# Your goal
Within the entries below, find the portion that opens with the line containing "def scJumped (e" and closes with the line containing "let k := (limit". Retype that portion exactly and only.

(Stored entries)
⟨
-- ==== Sys2Proof/Machine/Jump.lean ====
section
/-! DEFINITION. What a step of the SC and a step of wall time do (R35, R38, R43, R47): occurrences jumped over, the marks left
for PM, and the acceptance of an ephemeris. -/
namespace Sys2Proof.Machine

/-! ## Jumped occurrences (R43, R47) -/

/-- The seconds of a WALL entry from one on its grid whose occurrences lie below a limit: how many, and the last. -/
def wallPassed (fuel : Nat) (s : State) (e : AEntry) (limit : Nat) (c : Int × Int) (n : Nat) (last : Option (Int × Int)) :
    Nat × Option (Int × Int) :=
  match fuel with
  | 0 => (n, last)
  | fuel + 1 =>
    if wallOccSc s e c.1 c.2 < limit then
      let next := wallGrid e.period e.offset c.1 (c.2 + 1)
      if e.period = 0 then (n + 1, some c) else wallPassed fuel s e limit next (n + 1) (some c)
    else (n, last)

/-- The occurrences of a WALL entry below a limit whose seconds are not consumed: how many, and the latest with its second (R43). -/
def wallJumped (s : State) (e : AEntry) (limit : Nat) : Nat × Option (Nat × Option (Nat × Nat)) :=
  let (td, ts, _, _) := wallTarget e
  let from_ : Int × Int := match e.lastWall with
    | some (d, x) => laterSecond ((td : Int), (ts : Int)) ((d : Int), (x : Int) + 1)
    | none => ((td : Int), (ts : Int))
  if !s.sidr.ephHave || decide (e.period = 0 ∧ e.lastWall.isSome = true) then (0, none) else
  let c := if e.period = 0 then from_ else wallGrid e.period e.offset from_.1 from_.2
  let fuel := ((limit : Int) - wallOccSc s e c.1 c.2).toNat / (max 1 e.period * secondSteps) + 3
  let (n, last) := wallPassed fuel s e limit c 0 none
  (n, last.map fun x => ((wallOccSc s e x.1 x.2).toNat, some (x.1.toNat, x.2.toNat)))

/-- The occurrences of an SC entry below a limit and above LAST_FIRE: how many, and the latest. -/
def scJumped (e : AEntry) (limit : Nat) : Nat × Option (Nat × Option (Nat × Nat)) :=
  match scOcc e (afterLast e) with
  | none => (0, none)
  | some o =>
    if limit ≤ o then (0, none)
    else if e.period = 0 then (1, some (o, none))
    else
      let k := (limit - 1 - o) / (e.period * frameSteps)
      (k + 1, some (o + k * (e.period * frameSteps), none))

/-- The occurrences of an entry below a limit that have not been consumed. -/
def jumped (s : State) (e : AEntry) (limit : Nat) : Nat × Option (Nat × Option (Nat × Nat)) :=
  if e.wall then wallJumped s e limit else scJumped e limit

/-- An occurrence is consumed: LAST_FIRE takes it (R47). -/
def AEntry.take (e : AEntry) (o : Nat) (w : Option (Nat × Nat)) : AEntry :=
  { e with lastFire := some o, lastWall := if w.isSome then w else e.lastWall }

/-- One entry jumped over: each occurrence below the limit counts in MISSED, LAST_FIRE takes the latest, and FIRE_LATE leaves one late
firing, in place of any that the entry still owes, since an entry fires once in a burst (R45, R47, log 197). -/
def jumpEntry (i : Nat) (e : AEntry) (limit : Nat) (s : State) : State :=
  match jumped s e limit with
  | (_, none) => s
  | (n, some (o, w)) =>
    let s := putEntry i { e.take o w with missed := e.missed + n } s |> addTo ORRY.MISSED_TOTAL n |> raise 0x04 0
    if e.late then
      { s with orry := { s.orry with owed := s.orry.owed.filter (fun x => x.index != i) ++ [{ occ := o, index := i, late := true }] } }
    else s

/-- An occurrence that came before the step and has not fired stays due: the entry owes it (R36, R45). -/
def oweEntry (i : Nat) (e : AEntry) (old : Nat) (s : State) : State :=
  match nextOcc s e with
  | some (o, w) =>
    if o ≤ old then
      let s := putEntry i (e.take o w) s
      { s with orry := { s.orry with owed := s.orry.owed ++ [{ occ := o, index := i, since := s.time.cycle - (old - o) }] } }
    else s
  | none => s

/-- The limit below which a forward step to a new SC jumps over an entry's occurrences: one at the new SC itself is due in the step tick,
but for an entry that fires late for others, whose next ordinary occurrence lies after the step (R36, R45, R47, log 197). -/
def jumpLimit (s : State) (e : AEntry) (new : Nat) : Nat := if e.late && (jumped s e new).2.isSome then new + 1 else new

/-- A forward step from one SC to another: what was due before it stays due, and it jumps over the occurrences behind that (R47). -/
def jumpStep (old new : Nat) (s : State) : State :=
  let s := forEach s.orry.entries (fun x s => oweEntry x.1 x.2 old s) s
  forEach s.orry.entries (fun x s => jumpEntry x.1 x.2 (jumpLimit s x.2 new) s) s

/-- A wall step leaves unfired occurrences of WALL entries at or below the SC (R43). -/
def jumpWall (s : State) : State :=
  forEach (s.orry.entries.filter (·.2.wall)) (fun x s => jumpEntry x.1 x.2 (s.time.sc + 1) s) s

/-! ## The step (R35, R137) -/

/-- Every SF and SD window in which the SC steps is skipped (R137). -/
def skipWindows (s : State) : State :=
  { s with line := { s.line with skipSf := true, skipSd := true } }

/-- A second becomes final, and a bin enters history, 10 s after its end; the SC moves under them by the step (R142, R143). -/
def shiftFinal (e : Int) (x : PmonU) : PmonU :=
  let f (n : Nat) : Nat := ((n : Int) + e).toNat
  { x with done := x.done.map fun d => { d with finSc := f d.finSc }
           bin15 := { x.bin15 with closeFin := f x.bin15.closeFin }
           binDay := { x.binDay with closeFin := f x.binDay.closeFin } }

/-- A past SC on the line that a step leaves, on the one it takes. -/
def shiftSc (e : Int) (n : Nat) : Nat := ((n : Int) + e).toNat

/-- The SC moves by a step under the past instants that samples are compared with: reversals, enables and the windows so far; a window's
end stays the SC it was opened to (R249, R254, R256, log 228). -/
def shiftAfe (e : Int) (x : AfeU) : AfeU :=
  let f := shiftSc e
  { x with windows := x.windows.map fun w => (w.1, f w.2.1, w.2.2), past := x.past.map fun w => (w.1, f w.2.1, f w.2.2)
           pinWin := x.pinWin.map fun w => { w with start := f w.start }, revs := x.revs.map fun r => (r.1, f r.2)
           pairs := x.pairs.map fun p => (p.1, { p.2 with gridFrom := f p.2.gridFrom })
           slices := x.slices.map fun p => (p.1, { p.2 with clockFrom := f p.2.clockFrom }) }

/-- A weighing window that runs over a forward step loses no output: the grid points jumped over never come (R275, R290). -/
def stretchWindow (old new : Nat) (w : WWin) : WWin :=
  let up (n : Nat) : Nat := (n + w.spacing - 1) / w.spacing * w.spacing
  let by_ := up new - up old
  if new ≤ old ∨ w.last < old then w
  else { w with last := w.last + by_, first := if w.first < old then w.first else w.first + by_ }

/-- The enables of the weigh channels move with the SC, and running windows take the next outputs that come (R275, R290). -/
def shiftWgh (old new : Nat) (x : WghU) : WghU :=
  { x with chans := x.chans.map fun c => (c.1, { c.2 with gridFrom := shiftSc ((new : Int) - old) c.2.gridFrom })
           sets := x.sets.map fun k => (k.1, { k.2 with win := k.2.win.map (stretchWindow old new) }) }

/-- The SC takes the new value in the step tick (R35). -/
def stepSc (e : Int) (s : State) : State :=
  let old := s.time.sc
  let new := ((old : Int) + e).toNat
  let s := { s with time := { s.time with sc := new, step := some (old, new) }, sidr := { s.sidr with stepE := none, stepTick := true, lastAdj := none }
                    afe := { shiftAfe e s.afe with disturb := some new }, wgh := shiftWgh old new s.wgh, usx := { s.usx with stepAt := s.time.cycle, seq := s.usx.seq.map fun q => { q with base := shiftSc e q.base } }
                    pmon := shiftFinal e { s.pmon with stepDue := true } }
  let s := s |> pmMark 4 |> skipWindows
  let s := s |> wr SIDR.STEP_SC (scReg new) |> wrS SIDR.STEP_FRAMES (e / frameSteps) |> incSat SIDR.STEP_COUNT
    |> wr SIDR.SC_VALID 1 |> raise 0x03 1
  let s := if 0 < e then jumpStep old new s else s
  if rd s SIDR.LINE_USABLE = 1 then setQuality qLOCKED s else s

/-- SC_STEP: due in the cycle in which the head-end-derived SC is at phase 0 of a frame that is a multiple of 25 (R35). -/
def execScStep (t : Nat) (s : State) : Out :=
  ev t s fun s =>
    match s.sidr.stepE with
    | some e => if ((s.time.sc : Int) + e) % tickSteps = 0 then stepSc e s else s
    | none => s

/-! ## The ephemeris (R38, R40, R492) -/

/-- An ephemeris message reaches SIDR (R38): out of range it is rejected and leaves the run; before any wall time the first in
range is accepted (R492); one that agrees is accepted, a change of LEAP alone included; a disagreeing one joins or starts a run,
whose FILTER-th message steps wall time. -/
def ephMessage (m : Eph) (s : State) : State :=
  let s := leapMark s
  if !ephInRange s m then ephReject s
  else if !s.sidr.ephHave then ephAccept m s
  else if ephAgrees (lastEph s) m then
    let s := when (decide (m.leap ≠ rd s SIDR.EPH_LEAP)) (pmMark 2) s
    ephAccept m s
  else
    let n := ephRunLen s m
    if rd s SIDR.EPH_FILTER ≤ n then
      let s := when (decide (m.leap ≠ rd s SIDR.EPH_LEAP)) (pmMark 2) s
      let old := wallStamp s
      let s := ephAccept m (s |> raise 0x03 2 |> pmMark 3)
      let new := wallStamp s
      let s := logEvent 0x53 0x03 (toLe 4 old.1 ++ toLe 4 old.2 ++ toLe 4 new.1 ++ toLe 4 new.2) s
      jumpWall { s with bill := { s.bill with evalDue := true } }
    else ephReject { s with sidr := { s.sidr with ephRun := some (m, n) } }

end Sys2Proof.Machine
end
⟩
# Result below
def scJumped (e : AEntry) (limit : Nat) : Nat × Option (Nat × Option (Nat × Nat)) :=
  match scOcc e (afterLast e) with
  | none => (0, none)
  | some o =>
    if limit ≤ o then (0, none)
    else if e.period = 0 then (1, some (o, none))
    else
      let k := (limit - 1 - o) / (e.period * frameSteps)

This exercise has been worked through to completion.